* **EXERCISE DIRECTIONS**
Find the line containing "writes (R228) -/" in the listing below. Repeat it exactly, along with each following line up to and including the one containing "readyAt : Nat".

* **EXERCISE DATA**
-- ==== Sys2Proof/Machine/State.lean ====
section
/-! DEFINITION. The machine's state as plain data, the ways a step can stop, and the state after reset. -/

namespace Sys2Proof.Machine

/-- One value for each lane of a group. -/
abbrev Lanes (α : Type) := Vector α 96

/-- A table by number. -/
abbrev Tab (α : Type) := List (Nat × α)

/-- Memory in its canonical form: addresses rising, no byte that is zero (log entry 1). A key below 2^56 is a physical
address (R47); a core's SRAM scratchpad and a die's scratchpad have keys above (R55, R62). -/
abbrev Memory := List Host.Cell

/-- The six address spaces (R39). -/
inductive Space where
  | lp | sc | cl | ds | g | ro
  deriving DecidableEq, Repr

/-! ### Groups -/

/-- Why a slot does not issue (R141, R288). -/
inductive SlotWait where
  | ready
  | claim (need : Nat)
  | futWait
  | ringPush (res : Word32)
  | ringPop (res : Word32)
  | bar (id : Nat)
  | step
  | cpyCont (tag : Nat) (target : Addr)
  | parked (die : Nat) (seq : Word32)
  | pending
  | feed
  | tbld
  /-- a lazy instruction whose completion may trap (R281) -/
  | lazy
  /-- a word that reads accumulator rows of these tiles, issued while an operation on one of them runs (R236) -/
  | acc (tiles : List Nat)
  /-- a spawn for whose tasks the deque has no room (R273) -/
  | spawn
  /-- a step.qry whose elements have still to perform: its fence ends it (R258) -/
  | written (fence : Nat)
  | other
  | empty
  deriving DecidableEq, Repr

/-- What a memory instruction does to the bytes it names (chapter 04). -/
inductive MemOp where
  | load | store
  | atomic (op : BitVec 6)
  | ordered (op : BitVec 6)
  | prefetch
  | maint (op : BitVec 2)
  | spill (first count : Nat)
  | fill (first count : Nat)
  | futFill | futWait
  | ringPush | ringPop
  deriving DecidableEq, Repr

/-- A memory instruction with its captured operands (R65): what a retry, a replay or a resumed wait needs. -/
structure MemReq where
  /-- number of the instruction, which its accesses carry -/
  id    : Nat
  instr : Instr
  op    : MemOp
  space : Space
  w     : BitVec 3
  pol   : BitVec 2
  /-- the destination, none where it is suppressed -/
  dst   : Option Dst
  /-- the latch that the result also goes to -/
  latch : Option (BitVec 3)
  /-- the word leaves a result for R18 -/
  res   : Bool
  /-- one access for the whole group (R71, R24), made by this lane -/
  once  : Option Nat
  ctr   : BitVec 2
  /-- the base and the effective address (R65, R287) -/
  base  : Lanes Addr
  ea    : Lanes Addr
  data  : Lanes (BitVec 64)
  data2 : Lanes (BitVec 64)
  /-- the slices that a spill stores -/
  wide : Lanes SliceFile
  issued : Mask
  /-- the lanes to whose program order the accesses belong (R86) -/
  agents : Mask
  /-- a ring's reservation; its slot accesses have been made, and its publish step has not (R83) -/
  ring : Option Word32
  touched : Bool
  /-- bytes that lanes of the instruction have loaded: the lanes still to perform read the same (R68) -/
  seen : List (Nat × Byte)
  /-- its next access, to another module, has been acknowledged there (R109) -/
  acked : Bool
  deriving DecidableEq, Repr

/-- What an mfeed writes into its tile (R228). -/
structure Feed where
  data : Tab (BitVec 1024)
  scales : Tab (BitVec 256)
  band : Option (BitVec 16)
  /-- flags that it raises when it completes (R186, R229) -/
  flags : BitVec 6
  deriving DecidableEq, Repr

/-- A program-counter slot (R139, R288). -/
structure Slot where
  pc     : Addr
  /-- address of the header of the clause being issued -/
  header : Addr
  cls    : BitVec 3
  /-- words of the clause still to issue; 0 when a header is next -/
  left   : Nat
  /-- position of the next word in its clause (R18) -/
  pos    : Nat
  /-- which latches hold a result of an earlier position of this clause (R18) -/
  fresh  : BitVec 8
  /-- the clause's yield bit, or a yield in it (R8, R173) -/
  yld    : Bool
  /-- a yield instruction places the slot last for one choice (R173) -/
  back   : Bool
  owned  : Mask
  mask   : Mask
  /-- lanes that a rejection or a page fault left to perform (R52, R64) -/
  unfinished : Mask
  /-- lanes that alone execute the next word again after rtt (R134) -/
  redo   : Option Mask
  wait   : SlotWait
  age    : Nat
  req    : Option MemReq
  /-- counter of the word that the slot waits in (R19) -/
  wctr   : BitVec 2
  /-- an operand that a blocked word has read (R295) -/
  capt   : Option Word32
  /-- lanes whose call frames a call or ret that a page fault has stopped has written or read, with the return addresses (R169, R170) -/
  frames : List (Nat × Addr)
  /-- an mfeed that has passed its checks and waits for its rows: tile, format word, and what it writes (R228) -/
  feed   : Option (BitVec 2 × Word32 × Feed)
  /-- cycle until which a sleep holds the slot (R173) -/
  sleep  : Nat
  /-- cycle since which the slot has been ready (R271) -/
  readyAt : Nat
  /-- barrier arrivals not yet waited for: id, and whether the phase arrived in has completed (R174) -/
  arrived : List (Nat × Bool)
  /-- last capture of sr.clock0 (R313) -/
  clock  : Word64
  /-- the path was handed over by a rotation (R149) -/
  rotated : Bool
  /-- the path may begin at the word after a join, and its page did not translate when the slot took it (R146) -/
  afterJoin : Bool
  deriving DecidableEq, Repr

/-- An entry of the reconvergence stack (R142). -/
structure Reconv where
  join     : Option Addr
  expected : Mask
  arrived  : Mask
  pathPc   : Addr
  path     : Mask
  /-- lanes of the entry that were inactive in their slot (R126) -/
  idle     : Mask
  trapLevel : Bool
  rotated  : Bool
  deriving DecidableEq, Repr

/-- The registers that describe the last trap (R279). -/
structure TrapRegs where
  cause : Word32
  dst   : Word32
  inst  : Word64
  pc    : Addr
  mask  : Mask
  deriving DecidableEq, Repr

/-- The trap frame (R280). -/
structure Frame where
  s0 : Slot
  s1 : Slot
  faultS1 : Bool
  latches : Lanes (BitVec 512)
  height : Nat
  /-- lanes that rtt passes over or executes again as one instruction (R67, R134) -/
  whole  : Bool
  res    : Bool
  issued : Mask
  deriving DecidableEq, Repr

/-- An open idempotent region (R290). -/
structure Region where
  pc     : Addr
  header : Addr
  cls    : BitVec 3
  left   : Nat
  yld    : Bool
  owned  : Mask
  mask   : Mask
  height : Nat
  srctr  : Lanes Word32
  cdepth : Lanes (BitVec 13)
  digest : Lanes (BitVec 128)
  spawns : Lanes Word32
  /-- lengths of the lanes' effect logs when the region began (R292) -/
  logs   : Lanes Nat
  rows   : BitVec 8
  escaped : Bool
  deriving DecidableEq, Repr

/-- An effect kept back until the lane's index retires (R292). -/
inductive Effect where
  | atomic (op : BitVec 6) (w : BitVec 3) (space : Space) (addr : Addr) (data data2 : BitVec 64)
  | ordered (op : BitVec 6) (w : BitVec 3) (addr : Addr) (data : BitVec 64)
  | futFill (space : Space) (addr : Addr) (data : BitVec 64)
  | push (space : Space) (desc : Addr) (w : BitVec 3) (data : BitVec 64)
  | spawn (entry : Addr) (arg : BitVec 256) (idx : BitVec 128)
  deriving DecidableEq, Repr

/-- The accesses of these lanes that issued before the spawn of a task: the task's own follow them (R310). -/
structure Prior where
  gid : Nat
  die : Nat
  lanes : Mask
  /-- no later number than this was given out before the spawn -/
  last : Nat
  deriving DecidableEq, Repr

/-- A task in a deque (R150, R273). -/
structure Task where
  grid : Nat
  entry : Addr
  arg : BitVec 256
  idx : BitVec 128
  /-- what its spawn left outstanding, if anything -/
  after : Option Prior := none
  deriving DecidableEq, Repr

/-- What a load or atomic in flight will still write when it completes (R18, R122): the bits of its result that no later word
has written since, in these lanes. -/
structure Late where
  acc   : Nat
  s1    : Bool
  lanes : Mask
  dst   : Option Dst
  bits  : BitVec 64
  /-- the bits of the element that the access loads: all, or one piece of an element that is performed in pieces (R66) -/
  part  : BitVec 64
  latch : Option (BitVec 3)
  w     : BitVec 3
  /-- issued in trap mode (R133) -/
  trap  : Bool
  deriving DecidableEq, Repr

* **RESPONSE**
  /-- an mfeed that has passed its checks and waits for its rows: tile, format word, and what it writes (R228) -/
  feed   : Option (BitVec 2 × Word32 × Feed)
  /-- cycle until which a sleep holds the slot (R173) -/
  sleep  : Nat
  /-- cycle since which the slot has been ready (R271) -/
  readyAt : Nat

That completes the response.